The temperature in the room plummeted. Hostility replaced the air. The Elven leader's hand tightened around a wooden token in her lap, her posture becoming a coiled spring. For a moment, the Council was on the precipice of a bloodbath—old rivalries and racial suspicions rising like bile to choke the last hope of an alliance.

Then Byron raised a hand.

It was a small gesture, almost casual, but it cut through the noise like a guillotine. The room fell silent instantly. The shouting stopped; the heavy breathing of angry men was the only sound. There was a quiet, terrifying authority in Byron's silence—a reminder that they were guests in a house of wolves.

"Enough," Byron said. The word was a command, not a request. "We are not here to act as the enemy's vanguard by destroying ourselves before the first arrow is even notched. If you want to point fingers, point them at the darkness outside these walls. I will not have this hall turned into a slaughterhouse for the sake of wounded pride."

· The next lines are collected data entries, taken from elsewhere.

/-- Distinct SFRs have distinct numbers. -/
theorem sfrIndex_nodup : (allSfrs.map sfrIndex).Nodup := by
  by_cases h : (allSfrs.map Config.sfrIndexRaw).Nodup
  · have e : sfrIndex = Config.sfrIndexRaw := funext fun f => if_pos h
    rw [e]
    exact h
  · have e : sfrIndex = fun f => BitVec.ofNat 64 (sfrOrdinal f) := funext fun f => if_neg h
    rw [e]
    decide

/-- The number of an SFR names it (R74). -/
theorem sfrOfIndex_sfrIndex (sfr : Sfr) : sfrOfIndex (sfrIndex sfr) = some sfr := by
  unfold sfrOfIndex
  cases h : allSfrs.find? (fun f => sfrIndex f == sfrIndex sfr) with
  | none =>
    have := List.find?_eq_none.1 h sfr (mem_allSfrs sfr)
    simp at this
  | some f =>
    have hf : sfrIndex f = sfrIndex sfr := by simpa using List.find?_some h
    have inj := List.inj_on_of_nodup_map sfrIndex_nodup (List.mem_of_find?_eq_some h) (mem_allSfrs sfr) hf
    rw [inj]

/-! The width of an address. -/

/-- `PC_W` is at least 2 and at most `SFR_W`. -/
theorem pcWidth_bounds : 2 ≤ pcWidth ∧ pcWidth ≤ 64 := by
  have := Config.pcWidthRaw.isLt
  unfold pcWidth
  omega

/-- There are at least four addresses. -/
theorem four_le_two_pow_pcWidth : 4 ≤ 2 ^ pcWidth :=
  le_trans (by decide) (Nat.pow_le_pow_right (by decide) pcWidth_bounds.1)

/-! Owner fields (R21). -/

/-- Every ownership register but ITO has its first field. -/
theorem ownField_firstSlot (r : OwnReg) (h : r ≠ .ito) : ownField r (Config.firstSlot r) = true := by
  cases r <;> simp_all [ownField]

/-- A field chosen as one that the register has is one. -/
theorem ownField_existingSlot (r : OwnReg) (k : Slot) (h : r ≠ .ito) : ownField r (existingSlot r k) = true := by
  unfold existingSlot
  split
  · assumption
  · exact ownField_firstSlot r h

/-- The owner of a system call is in a field of SYO (R131). -/
theorem ownField_syoSlot (n : BitVec 16) : ownField .syo (syoSlot n) = true := ownField_existingSlot _ _ (by decide)

/-- The owner of a hardware trap is in a field of HTO (R131). -/
theorem ownField_htoSlot (t : HtoTrap) : ownField .hto (htoSlot t) = true := ownField_existingSlot _ _ (by decide)

/-- The owner of a debug event is in a field of DO (R131). -/
theorem ownField_doSlot (d : BitVec 5) : ownField .dbo (doSlot d) = true := ownField_existingSlot _ _ (by decide)

/-- The owner of a PS field is in a field of PSO (R26). -/
theorem ownField_psoSlot (f : PsField) : ownField .pso (psoSlot f) = true := ownField_existingSlot _ _ (by decide)

/-- The owner of a bit of an SFR that MO owns is in a field of MO (R26). -/
theorem ownField_moSlot (sfr : Sfr) (b : BitNo) : ownField .mo (moSlot sfr b) = true :=
  ownField_existingSlot _ _ (by decide)

/-- The owner of an owned instruction is in a field of MO (R26, R91). -/
theorem ownField_instrSlot (op : Op) (k : Slot) (h : instrSlot op = some k) : ownField .mo k = true := by
  obtain ⟨n, -, rfl⟩ := Option.map_eq_some_iff.1 h
  exact ownField_existingSlot _ _ (by decide)

/-- The owners of what a TLB* member writes are in fields of MO (R90). -/
theorem ownField_tlbSlots (m : BitVec 8) (k : Slot) (h : k ∈ tlbSlots m) : ownField .mo k = true := by
  obtain ⟨n, -, rfl⟩ := List.mem_map.1 h
  exact ownField_existingSlot _ _ (by decide)

/-- The SFR that RSWAP may access is no ownership register (R72). -/
theorem rswapTarget_ne (r : OwnReg) : rswapTarget ≠ .own r ∧ rswapTarget ≠ .ownW r := by
  unfold rswapTarget
  split <;> simp_all

/-! How ES reports (R19, R141). -/

/-- The ES in use reports as it must. -/
theorem esLayout_ok : esLayout.ok = true := by
  unfold esLayout
  split
  · assumption
  · decide

/-- What the constraint on ES says: there is an *RPL field, each lies within the register, and the value made for a
category reports it and has 0 in every *RPL field. -/
theorem esLayout_facts :
    esLayout.rpl ≠ [] ∧ (∀ lo ∈ esLayout.rpl, lo + 2 ≤ 64)
      ∧ ∀ c : Category, esLayout.category (esLayout.witness c) = c ∧ ∀ lo ∈ esLayout.rpl, esRpl (esLayout.witness c) lo = 0 := by
  have h := esLayout_ok
  simp only [EsLayout.ok, allCategories, List.all_cons, List.all_nil, Bool.and_eq_true, Bool.not_eq_true',
    List.isEmpty_eq_false_iff, List.all_eq_true, decide_eq_true_eq, segmentFits, Bool.or_eq_true] at h
  obtain ⟨⟨⟨h1, h2⟩, -⟩, c1, c2, c3, c4, -⟩ := h
  refine ⟨h1, fun lo hlo => ?_, fun c => ?_⟩
  · have := (h2 lo hlo).2
    omega
  · cases c
    · exact c1
    · exact c2
    · exact c3
    · exact c4

/-! The SFRs that keep something of each line (R30, R32). -/

/-- The stand-in for the lines' fields meets both constraints. -/
theorem LineFields.standIn_ok : LineFields.standIn.ok = true ∧ LineFields.standIn.clears = true := by decide

/-- The lines' fields in use meet their constraints. -/
theorem lineFields_ok :
    ilrFields.ok = true ∧ ilrFields.clears = true ∧ enableFields.ok = true ∧ levelFields.ok = true := by
  have hi : ilrFields.ok = true ∧ ilrFields.clears = true := by
    unfold ilrFields
    split
    · next h => exact Bool.and_eq_true_iff.1 h
    · exact LineFields.standIn_ok
  refine ⟨hi.1, hi.2, ?_, ?_⟩
  · unfold enableFields
    split
    · assumption
    · exact LineFields.standIn_ok.1
  · unfold levelFields
    split
    · assumption
    · exact LineFields.standIn_ok.1

/-- What the constraint on the lines' fields says: two of them share no bit, and the field of an existing line means
another number than 0 in the value `raised`. -/
theorem LineFields.ok_facts (l : LineFields) (h : l.ok = true) :
    (∀ j k : Line, j ≠ k → l.bits j &&& l.bits k = 0#64) ∧ ∀ k, lineExists k = true → l.valueAt l.raised k ≠ 0 := by
  simp only [LineFields.ok, Bool.and_eq_true, decide_eq_true_eq, List.all_eq_true, Bool.or_eq_true,
    Bool.not_eq_true'] at h
  refine ⟨fun j k hjk => ?_, fun k hk => ?_⟩
  · rcases lt_or_gt_of_ne hjk with hlt | hlt
    · simpa using List.pairwise_iff_getElem.1 h.1 j.val k.val (by simp) (by simp) hlt
    · rw [BitVec.and_comm]
      simpa using List.pairwise_iff_getElem.1 h.1 k.val j.val (by simp) (by simp) hlt
  · exact (h.2 k (List.mem_finRange k)).2.resolve_right (by simp [hk])

/-- Where two values of the SFR agree on the field of a line, it means the same. -/
theorem LineFields.valueAt_congr (l : LineFields) (v w : Word) (k : Line) (h : v &&& l.bits k = w &&& l.bits k) :
    l.valueAt v k = l.valueAt w k := congrArg (l.value k) h

/-- Raising the field of a line gives it what it means in `raised`. -/
theorem LineFields.valueAt_raise_self (l : LineFields) (w : Word) (k : Line) :
    l.valueAt (l.raise w k) k = l.valueAt l.raised k := by
  refine l.valueAt_congr _ _ _ (BitVec.eq_of_getLsbD_eq fun n hn => ?_)
  simp only [LineFields.raise, BitVec.getLsbD_and, BitVec.getLsbD_or, BitVec.getLsbD_not, hn, decide_true, Bool.true_and]
  cases (l.bits k).getLsbD n <;> simp

/-- Raising the field of a line leaves every other line's as it was. -/
theorem LineFields.valueAt_raise_of_ne (l : LineFields) (h : l.ok = true) (w : Word) (j k : Line) (hjk : j ≠ k) :
    l.valueAt (l.raise w k) j = l.valueAt w j := by
  refine l.valueAt_congr _ _ _ (BitVec.eq_of_getLsbD_eq fun n hn => ?_)
  have := congrArg (·.getLsbD n) ((l.ok_facts h).1 j k hjk)
  simp only [BitVec.getLsbD_and, BitVec.getLsbD_zero] at this
  simp only [LineFields.raise, BitVec.getLsbD_and, BitVec.getLsbD_or, BitVec.getLsbD_not, hn, decide_true, Bool.true_and]
  revert this
  cases (l.bits k).getLsbD n <;> cases (l.bits j).getLsbD n <;> simp

/-- The bits of one line's field have one first bit. -/
theorem LineFields.firstBit_eq (l : LineFields) (h : l.ok = true) (k : Line) (b c : BitNo)
    (hb : (l.bits k).getLsbD b.val = true) (hc : (l.bits k).getLsbD c.val = true) : l.firstBit b = l.firstBit c := by
  have only : ∀ d : BitNo, (l.bits k).getLsbD d.val = true →
      (List.finRange 32).find? (fun j => (l.bits j).getLsbD d.val) = some k := by
    intro d hd
    cases hf : (List.finRange 32).find? (fun j => (l.bits j).getLsbD d.val) with
    | none => simpa [hd] using List.find?_eq_none.1 hf k (List.mem_finRange k)
    | some j =>
      by_contra hjk
      have hj : (l.bits j).getLsbD d.val = true := List.find?_some (p := fun j => (l.bits j).getLsbD d.val) hf
      have := congrArg (·.getLsbD d.val) ((l.ok_facts h).1 j k fun e => hjk (congrArg some e))
      simp only [BitVec.getLsbD_and, BitVec.getLsbD_zero, hj, hd, Bool.and_self, Bool.true_eq_false] at this
  have some_first : ∀ d : BitNo, (l.bits k).getLsbD d.val = true →
      ∃ e, (List.finRange 64).find? (fun e => (l.bits k).getLsbD e.val) = some e := by
    intro d hd
    rw [← Option.isSome_iff_exists, List.find?_isSome]
    exact ⟨d, List.mem_finRange d, hd⟩
  obtain ⟨e, he⟩ := some_first b hb
  simp only [LineFields.firstBit, only b hb, only c hc, he, Option.getD_some]

/-- A number that no SFR has names none. -/
theorem sfrOfIndex_eq_none (n : Word) (h : ∀ sfr : Sfr, sfrIndex sfr ≠ n) : sfrOfIndex n = none := by
  unfold sfrOfIndex
  rw [List.find?_eq_none]
  intro f _
  simpa using h f

end Sys2Proof
end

Lars leaned back, crossing his massive arms over his chest. He was still fuming, but he remained silent. He knew Byron's strength, and more importantly, he knew Byron's logic.

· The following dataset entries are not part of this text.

-- ==== Sys2Proof/Laws/Ops.lean ====
section
/-! SUPPORT. For each shared operation, what it can do: the lemmas that proofs cite instead of unfolding it. -/

namespace Sys2Proof.Machine

/-! Levels and owners. -/

/-- A relative level is read when the sum fits. -/
theorem addLevels_eq_some (i k d : Level) : addLevels i k = some d ↔ i.val + k.val = d.val := by
  revert i k d
  decide

/-- A relative level overflows when the sum exceeds 3. -/
theorem addLevels_eq_none (i k : Level) : addLevels i k = none ↔ 3 < i.val + k.val := by
  revert i k
  decide

/-- The destination is the more privileged of owner and running level (R133). -/
theorem destLevel_eq_min (o i : Level) : destLevel o i = min o i := by
  revert o i
  decide

/-- No owner is the worst exactly of no owners. -/
theorem worstOwner_eq_none (l : List Level) : worstOwner l = none ↔ l = [] := by
  cases l with
  | nil => simp [worstOwner]
  | cons o os => simp only [worstOwner]; split <;> simp

/-- The worst owner is one of them and none is more privileged. -/
theorem worstOwner_eq_some (l : List Level) (o : Level) (h : worstOwner l = some o) : o ∈ l ∧ ∀ p ∈ l, o ≤ p := by
  induction l generalizing o with
  | nil => simp [worstOwner] at h
  | cons p ps ih =>
    simp only [worstOwner] at h
    split at h
    · rename_i hn
      have : ps = [] := (worstOwner_eq_none ps).1 hn
      simp_all
    · rename_i q hq
      obtain ⟨hmem, hle⟩ := ih q hq
      simp only [Option.some.injEq] at h
      subst h
      rcases min_choice p q with hm | hm <;> rw [hm]
      · refine ⟨by simp, fun r hr => ?_⟩
        rcases List.mem_cons.1 hr with rfl | hr
        · exact le_refl _
        · exact (min_eq_left_iff.1 hm).trans (hle r hr)
      · refine ⟨by simp [hmem], fun r hr => ?_⟩
        rcases List.mem_cons.1 hr with rfl | hr
        · exact min_eq_right_iff.1 hm
        · exact hle r hr

/-- PL0 may execute every instruction. -/
theorem mayExecute_of_pl0 (s : State) (op : Op) (h : s.ps.pl = 0) : s.MayExecute op := by
  simp [State.MayExecute, State.instrOwners, h]

/-- An owner in the list of violations is more privileged than the running level. -/
theorem lt_of_mem_instrOwners (s : State) (op : Op) (o : Level) (h : o ∈ s.instrOwners op) : o < s.ps.pl := by
  unfold State.instrOwners at h
  split at h
  · simp at h
  · split at h
    · simp at h
    · simp only [List.mem_filter, decide_eq_true_eq] at h
      exact h.2

/-- What makes an owned instruction privileged: its owner field, where it holds a more privileged level (R91). -/
theorem instrOwners_eq (s : State) (op : Op) (k : Slot) (hk : instrSlot op = some k) :
    s.instrOwners op = if s.owner .mo k < s.ps.pl then [s.owner .mo k] else [] := by
  unfold State.instrOwners
  split
  · rename_i h
    rw [if_neg (by rw [h]; simp)]
  · rw [hk]
    by_cases h : s.owner .mo k < s.ps.pl <;> simp [h]

/-- An instruction that no field owns has no owner. -/
theorem instrOwners_of_unowned (s : State) (op : Op) (hk : instrSlot op = none) : s.instrOwners op = [] := by
  simp [State.instrOwners, hk]

/-- The violated owners of a write are those of the tried fields that the level may not access. -/
theorem mem_violated (s : State) (sfr : Sfr) (m : Masks) (o : Level) :
    o ∈ s.violated sfr m ↔ ∃ b, m.tries sfr b = true ∧ s.ownerAt sfr b = o ∧ o < s.ps.pl := by
  unfold State.violated
  split
  · rename_i h
    simp only [List.not_mem_nil, false_iff, not_exists, not_and]
    intro b _ _
    simp [h]
  · simp only [List.mem_map, List.mem_filter, List.mem_finRange, true_and, State.may, Bool.and_eq_true,
      Bool.not_eq_true', decide_eq_false_iff_not, not_le]
    constructor
    · rintro ⟨b, ⟨h1, h2⟩, rfl⟩
      exact ⟨b, h1, rfl, h2⟩
    · rintro ⟨b, h1, rfl, h2⟩
      exact ⟨b, ⟨h1, h2⟩, rfl⟩

/-- A write violates no owner exactly when the level may access every field tried. -/
theorem violated_eq_nil (s : State) (sfr : Sfr) (m : Masks) : s.violated sfr m = [] ↔ s.MayWrite sfr m := by
  rw [List.eq_nil_iff_forall_not_mem]
  constructor
  · intro h b hb
    by_contra hlt
    exact h _ ((mem_violated s sfr m _).2 ⟨b, hb, rfl, lt_of_not_ge hlt⟩)
  · rintro h o ho
    obtain ⟨b, hb, rfl, hlt⟩ := (mem_violated s sfr m o).1 ho
    exact absurd (h b hb) (not_le_of_gt hlt)

/-! Effects. -/

/-- A guarded effect is the PRIVILEGE trap or the effect. -/
theorem guardOwned_cases (op : Op) (s : State) (e : Effect) :
    (∃ o, o < s.ps.pl ∧ guardOwned op s e = .trap o .privilege) ∨ (s.MayExecute op ∧ guardOwned op s e = e) := by
  unfold guardOwned
  cases h : worstOwner (s.instrOwners op) with
  | none => exact .inr ⟨(worstOwner_eq_none _).1 h, rfl⟩
  | some o => exact .inl ⟨o, lt_of_mem_instrOwners s op o (worstOwner_eq_some _ o h).1, rfl⟩

/-- The level may execute the instruction: the guard passes. -/
theorem guardOwned_of_mayExecute (op : Op) (s : State) (e : Effect) (h : s.MayExecute op) : guardOwned op s e = e := by
  simp only [State.MayExecute] at h
  simp [guardOwned, h, worstOwner]

/-- RSWAP may access an SFR (R89). -/
theorem sfrAccess_rswapTarget : sfrAccess .rswap rswapTarget = true := by
  have h := rswapTarget_ne
  generalize ht : rswapTarget = sfr at h
  cases sfr with
  | own r => exact absurd rfl (h r).1
  | ownW r => exact absurd rfl (h r).2
  | _ => simp [sfrAccess, ht]

/-- The OPCODE check of an SFR write, field by field (R70, R72, R78). -/
theorem accessPasses_iff (kind : AccessKind) (sfr : Sfr) (m : Masks) :
    (sfrAccess kind sfr && fieldsAccessible kind sfr m) = true ↔ AccessPasses kind sfr m := by
  unfold AccessPasses
  cases kind <;> simp only [fieldsAccessible, Bool.and_true, Bool.and_eq_true, reduceCtorEq, false_implies, and_true,
    true_implies, List.all_eq_true, List.mem_finRange, Bool.or_eq_true, Bool.not_eq_true', ← Bool.not_eq_true,
    ← imp_iff_not_or]

/-- What an SFR write can do: OPCODE, PRIVILEGE, PL Overflow, or the write, in this order. -/
theorem writeEffect_cases (op : Op) (kind : AccessKind) (sfr : Sfr) (m : Masks) (f : State → State) (s : State) :
    ((sfrAccess kind sfr && fieldsAccessible kind sfr m) = false
        ∧ writeEffect op kind sfr m f s = .trap (s.trapOwner .opcode) .opcode)
      ∨ (∃ o, (sfrAccess kind sfr && fieldsAccessible kind sfr m) = true
        ∧ worstOwner (s.instrOwners op ++ s.violated sfr m) = some o
        ∧ writeEffect op kind sfr m f s = .trap o .privilege)
      ∨ ((sfrAccess kind sfr && fieldsAccessible kind sfr m) = true ∧ s.MayExecute op ∧ s.MayWrite sfr m
        ∧ writeSfr sfr m (f s) = none ∧ writeEffect op kind sfr m f s = .trap (s.trapOwner .plo) .plo)
      ∨ (∃ t, (sfrAccess kind sfr && fieldsAccessible kind sfr m) = true ∧ s.MayExecute op ∧ s.MayWrite sfr m
        ∧ writeSfr sfr m (f s) = some t ∧ writeEffect op kind sfr m f s = .complete t) := by
  unfold writeEffect
  cases hk : (sfrAccess kind sfr && fieldsAccessible kind sfr m) with
  | false => exact .inl ⟨rfl, rfl⟩
  | true =>
    right
    cases hw : worstOwner (s.instrOwners op ++ s.violated sfr m) with
    | some o => exact .inl ⟨o, rfl, rfl, rfl⟩
    | none =>
      right
      obtain ⟨h1, h2⟩ := List.append_eq_nil_iff.1 ((worstOwner_eq_none _).1 hw)
      have h2 := (violated_eq_nil s sfr m).1 h2
      cases ht : writeSfr sfr m (f s) with
      | none => exact .inl ⟨rfl, h1, h2, rfl, rfl⟩
      | some t => exact .inr ⟨t, rfl, h1, h2, rfl, rfl⟩

/-- A write that its checks let pass. -/
theorem writeEffect_of_allowed (op : Op) (kind : AccessKind) (sfr : Sfr) (m : Masks) (f : State → State) (s : State)
    (hk : sfrAccess kind sfr = true) (hf : fieldsAccessible kind sfr m = true) (ho : s.MayExecute op)
    (hw : s.MayWrite sfr m) :
    writeEffect op kind sfr m f s
      = (writeSfr sfr m (f s)).elim (.trap (s.trapOwner .plo) .plo) .complete := by
  simp only [State.MayExecute] at ho
  simp only [writeEffect, hk, hf, ho, (violated_eq_nil s sfr m).2 hw, List.append_nil, worstOwner]
  cases writeSfr sfr m (f s) <;> rfl

/-- What an SFR read can do: OPCODE, PRIVILEGE, or the read. -/
theorem readEffect_cases (op : Op) (kind : AccessKind) (sfr : Sfr) (d : Reg) (s : State) :
    (sfrAccess kind sfr = false ∧ readEffect op kind sfr d s = .trap (s.trapOwner .opcode) .opcode)
      ∨ (∃ o, o < s.ps.pl ∧ readEffect op kind sfr d s = .trap o .privilege)
      ∨ (sfrAccess kind sfr = true ∧ s.MayExecute op
        ∧ readEffect op kind sfr d s = .complete (s.writeReg d (s.readSfr sfr))) := by
  unfold readEffect
  cases hk : sfrAccess kind sfr with
  | false => exact .inl ⟨rfl, rfl⟩
  | true =>
    right
    rcases guardOwned_cases op s (.complete (s.writeReg d (s.readSfr sfr))) with ⟨o, ho, h⟩ | ⟨hm, h⟩
    · exact .inl ⟨o, ho, by simpa using h⟩
    · exact .inr ⟨rfl, hm, by simpa using h⟩

/-! Registers and reads. -/

/-- A read of the register written. -/
@[simp] theorem readReg_writeReg_self (s : State) (r : Reg) (v : Word) : (s.writeReg r v).readReg r = v := by
  simp [State.readReg, State.writeReg]

/-- A read of another register. -/
theorem readReg_writeReg_ne (s : State) (r q : Reg) (v : Word) (h : q ≠ r) :
    (s.writeReg r v).readReg q = s.readReg q := by
  have : r.val ≠ q.val := fun e => h (Fin.ext e.symm)
  simp [State.readReg, State.writeReg, Vector.getElem_set_ne, this]

/-- The bits of what a read gives. -/
theorem getLsbD_readSfr (s : State) (sfr : Sfr) (b : BitNo) :
    (s.readSfr sfr).getLsbD b.val = (s.readable sfr b && s.imageBit sfr b) := by
  simp [State.readSfr]

/-- Every register of the reads and puts of the ownership registers. -/
@[simp] theorem owners_get_put (o : Owners) (r q : OwnReg) (v : Vector Level 32) :
    (o.put r v).get q = if q = r then v else o.get q := by
  cases r <;> cases q <;> rfl

/-! The masks. -/

/-- The set mask of WFXL, bit by bit (R55). -/
theorem getLsbD_low_set (v : Word) (b : Nat) : (Masks.low v).set.getLsbD b = (decide (b < 32) && v.getLsbD (32 + b)) := by
  by_cases h : b < 32
  · have : b < 64 := by omega
    simp [Masks.low, h, this]
  · simp [Masks.low, h]

/-- The clear mask of WFXL, bit by bit (R55). -/
theorem getLsbD_low_clr (v : Word) (b : Nat) : (Masks.low v).clr.getLsbD b = (decide (b < 32) && v.getLsbD b) := by
  by_cases h : b < 32
  · have : b < 64 := by omega
    simp [Masks.low, h, this]
  · simp [Masks.low, h]

/-- The set mask of WFXM, bit by bit (R81). -/
theorem getLsbD_high_set (v : Word) (b : Nat) :
    (Masks.high v).set.getLsbD b = (decide (32 ≤ b) && decide (b < 64) && v.getLsbD b) := by
  by_cases h : b < 64
  · by_cases h2 : 32 ≤ b
    · have e : 32 + (b - 32) = b := by omega
      have h3 : b - 32 < 32 := by omega
      have h5 : ¬b < 32 := by omega
      simp [Masks.high, h, h2, h3, h5, e]
    · have h5 : b < 32 := by omega
      simp [Masks.high, h2, h5]
  · simp [Masks.high, h]

/-- The clear mask of WFXM, bit by bit (R81). -/
theorem getLsbD_high_clr (v : Word) (b : Nat) :
    (Masks.high v).clr.getLsbD b = (decide (32 ≤ b) && decide (b < 64) && v.getLsbD (b - 32)) := by
  by_cases h : b < 64
  · by_cases h2 : 32 ≤ b
    · have h3 : b - 32 < 32 := by omega
      have h4 : b - 32 < 64 := by omega
      have h5 : ¬b < 32 := by omega
      simp [Masks.high, h, h2, h3, h4, h5]
    · have h5 : b < 32 := by omega
      simp [Masks.high, h2, h5]
  · simp [Masks.high, h]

"Then give us a reason to stay silent," Lars grumbled. "What purpose does this talk serve? We are circling the drain."

Byron straightened, his eyes turning to flint. "We are here because you have seen the effect, but I have seen the cause. You speak of strategy and coordination. You speak of a 'Master.' You speak as if you are guessing."

He paused, letting the weight of his next words settle over them like a shroud.

"We captured them," Byron said.

The shock was instantaneous. A murmur rippled through the delegates—soft whispers of disbelief. Lars froze. Claude leaned forward, his amber eyes wide. Capturing a demon was considered a fool's errand; they were creatures of pure malice that usually dissolved or self-destructed when cornered.

"Alive?" Claude whispered. "You took them alive?"

"Three of them," Byron replied, his voice steady. "They were separated from the main horde during the retreat from the western pass. We broke their legs and silenced their magic, but we kept their hearts beating. And we made them speak."

Byron's eyes darkened, a shadow passing over his features that made even the Elven leader look away. It was the look of a man who had heard things that could never be un-heard.

"Demons are not mindless, Lars. They are not just teeth and claws. They have memories. They have a hierarchy. And they have a mandate."

He stepped closer to the table, his presence looming over the maps. "What they revealed under the knife changes the nature of this war. They are not here for land. They are not here for gold. They are here for a Harvest."

The word Harvest settled into the room like a layer of ash.

"They spoke of a 'Prime,'" Byron continued, his voice dropping to a gravelly whisper. "An intelligence that has spent centuries studying our bloodlines. They know the frequency of your wards, Lars. They know the rot in the roots of your forest, Elven-kin. And they know exactly how many days Luparia can hold its breath before it starves."

Silence fell again—deeper, heavier, and far more terrifying than the previous one. It was no longer the silence of suspicion, but the silence of the condemned realizing the executioner has been standing behind them all along.

The torches flickered low, as if the shadows were finally winning the fight. Outside, the wind screamed against the stone, a mournful, hollow sound that seemed to echo the realization dawning on every leader at the table.

The war they thought they were fighting—a war of territory and survival—was a lie. The attacks were not the climax. They were the preparation. The first moves in a game so vast and lethal that their lives were nothing more than the opening sacrifices.

Byron looked at them all, his face a mask of grim resolve. "The question is no longer whether you will fight together. The question is whether you are willing to become something else entirely to survive what is coming. Because the people you were this morning... those people have already lost."